The small, foggy Washington town in Puget Sound is beset by evil and its everyday American citizens have been disappearing for months, leaving no trace behind. It's up to a regular cast of characters, some noble, some embittered, some doomed, to do battle against an ancient enemy whose evil knows no bounds...

I don't mean to sound too harsh or snarky; Greely's Cove is an agreeable and at times nicely grotesque horror novel, particularly in its climax. Its faults lie in the usual areas: there are far too many King and Straub touches, and Gideon's prose, while quite serviceable, falters under the weight of horror that he's trying to conjure up. Dialogue is often expositionary and wordy; an amateur's inexperience is all too obvious. I skimmed lots of pages after awhile, but fortunately got more into the story as the end neared, because the climactic battles and revelations were kinda epic. But only kinda.

However, I loved the modus operandi of the novel's villain - the Giver of Dreams: he forces the missing people to "live" the vast horrors of humanity's past, unwilling victims trapped in an all-too-real nightmare world. I wish Gideon had expanded on this idea as I found it truly horrific - can you imagine waking up to find you're a serial killer, a Nazi, a Mongol army's whore, a demonic child torturing its mother? And even enjoying it? Ick. I know this sounds terrible but... more please. A more powerful writer could have really taken this concept all the way, rubbed the reader's face in it, got in there deep and true.

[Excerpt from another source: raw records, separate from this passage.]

/-- What R288 gives, in 2⁻¹⁶ ns / 10: round trip, delay, offset, computed fine, wrap errors. -/
structure Solved where
  rt : Int
  delay : Int
  off : Int
  fine : Bool
  wraps : Nat
deriving DecidableEq, Repr

/-- 1.0 ns. -/
def oneNs : Nat := 655360

/-- The computation of R288; `asym` is Δ in 2⁻¹⁶ ns. -/
def solve (r : Readings) (asym : Int) (fineOk : Bool) : Solved :=
  let rtC := 10 * ((r.t4 - r.t1) - (r.t3 - r.t2))
  let x := wrapP (4 * (((r.chiU : Int) - r.psiU) + ((r.chiD : Int) - r.psiD)) - rtC)
  let far := decide (oneNs < x.natAbs)
  let fine := fineOk && !far
  let rt := if fine then rtC + x else rtC
  let dud := (rt + 10 * asym) / 2
  let offC := 10 * (r.t2 - r.t1) - dud
  let y := wrapP (4 * ((r.chiD : Int) - r.psiU) - dud - offC)
  let far2 := decide (oneNs < y.natAbs)
  let w := flag (fineOk && far) + flag (fine && far2)
  ⟨rt, dud, if fine && !far2 then offC + y else offC, fine && !far2, w⟩

/-- The readings of exchange `m` from U's PING and D's record; phases that are not valid read 0. -/
def readingsOf (e : Exch) (t3 : Int) (x p : Bytes) : Readings :=
  ⟨stampAt x 4, e.a, t3, stampAt x 16, (phaseAt p 0).getD 0, (phaseAt p 4).getD 0, e.psi.getD 0, e.chi.getD 0⟩

/-- The result of exchange `e` on downstream link `l`: published at the next t0 + 2 µs, counted, and its RESULT TLV. -/
def State.linkResult (s : State) (l : Nat) (e : Exch) (t3 : Int) (x p : Bytes) (suspect : Bool) : Bytes × State :=
  let phases := (phaseAt p 0).isSome && (phaseAt p 4).isSome && e.psi.isSome && e.chi.isSome
  let ok := phases && s.fineLink l
  let asym := s.asymOf l
  let r := solve (readingsOf e t3 x p) asym ok
  let s := s.add (PX_CNT_DISC_wrap_err l) r.wraps
  let s := (s.inc (PX_CNT_EXCH_count l))
  let s := if ¬ r.fine ∧ s.linkState l = 4 then s.inc (PX_CNT_DISC_fine_fail l) else s
  let k := s.linkOf l
  let pub : PxResult := ⟨e.seq, r.rt / 10, r.delay / 10, asym, r.off / 10, !suspect && s.linkFeeds l, e.steps⟩
  let s := s.setLink l { k with
    pub := some pub, phases := phases, wrapped := decide (r.wraps ≠ 0), src := s.asymSrc l
    sumRt := if r.fine then k.sumRt + pub.rt else k.sumRt, nRt := if r.fine then k.nRt + 1 else k.nRt }
  let s := s.fineCount l r.fine
  (tlvBytes 4 (beBytes 2 e.seq ++ [BitVec.ofNat 8 (s.asymSrc l), BitVec.ofNat 8 (flag r.fine)]
    ++ beBytes 8 (twos 64 pub.rt) ++ beBytes 8 (twos 64 pub.delay) ++ beBytes 8 (twos 64 asym)), s)

/-- Discard an exchange (R290). -/
def State.linkDiscard (s : State) (l : Nat) (f : FRef) : State := (s.inc f).pxCause l PX_INT_STAT_discard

Oh well. One character really stood out too: a sad-sack boozehound named Mitch Nistler, a mortuary attendant driven to unholy extremes of lust and desire. And you know what that means!

PS. Finally I've figured out the font on the edition at top; it's ITC Benguiat. Designed in 1977, it was used on all kinds of paperbacks throughout the '70s and '80s, and has always been a favorite of mine.

Friday, April 5, 2013

Robert Bloch Born Today, 1917

Psycho scribe Robert Bloch was born today in Chicago in 1917 and passed away in 1994, leaving a legacy of horror and crime fiction unparalleled. But you knew all that. So how about this simply awesome, and awesomely simple, 1989 paperback cover for Psycho II from Tor Books? I mean wow. I'd never seen it till I came across it on author Tom McNulty's blog. So glad I found it! A new favorite, and thanks to artist Joe DeVito. I've never read it, however, and have heard vastly mixed reviews of it - it's not related to the movie sequel at all (which I haven't even seen since, ahem, it first came out). Still, looks like a nice place to visit... but maybe just once.


Tuesday, April 2, 2013

Peter Haining Born Today, 1940

British author and editor Peter Haining, who died in 2007, put together dozens of anthologies that collected classic and obscure horror, occult, Gothic, and science fiction over several decades, as well as nonfiction works on our beloved genre. Virtually all of these books were published, for whatever reason, only in the UK. Some - if not most - of the US paperbacks:

 
One of Haining's nonfiction titles that made it 'cross the pond is Terror! A History of Horror Illustrations from the Pulp Magazines. Fortunately I found a copy when I was in high school. It really and truly fed my hungering heart of horror, and it's been an invaluable resource on my bookshelves for decades now! Which is just the way he would've wanted it, I'm sure.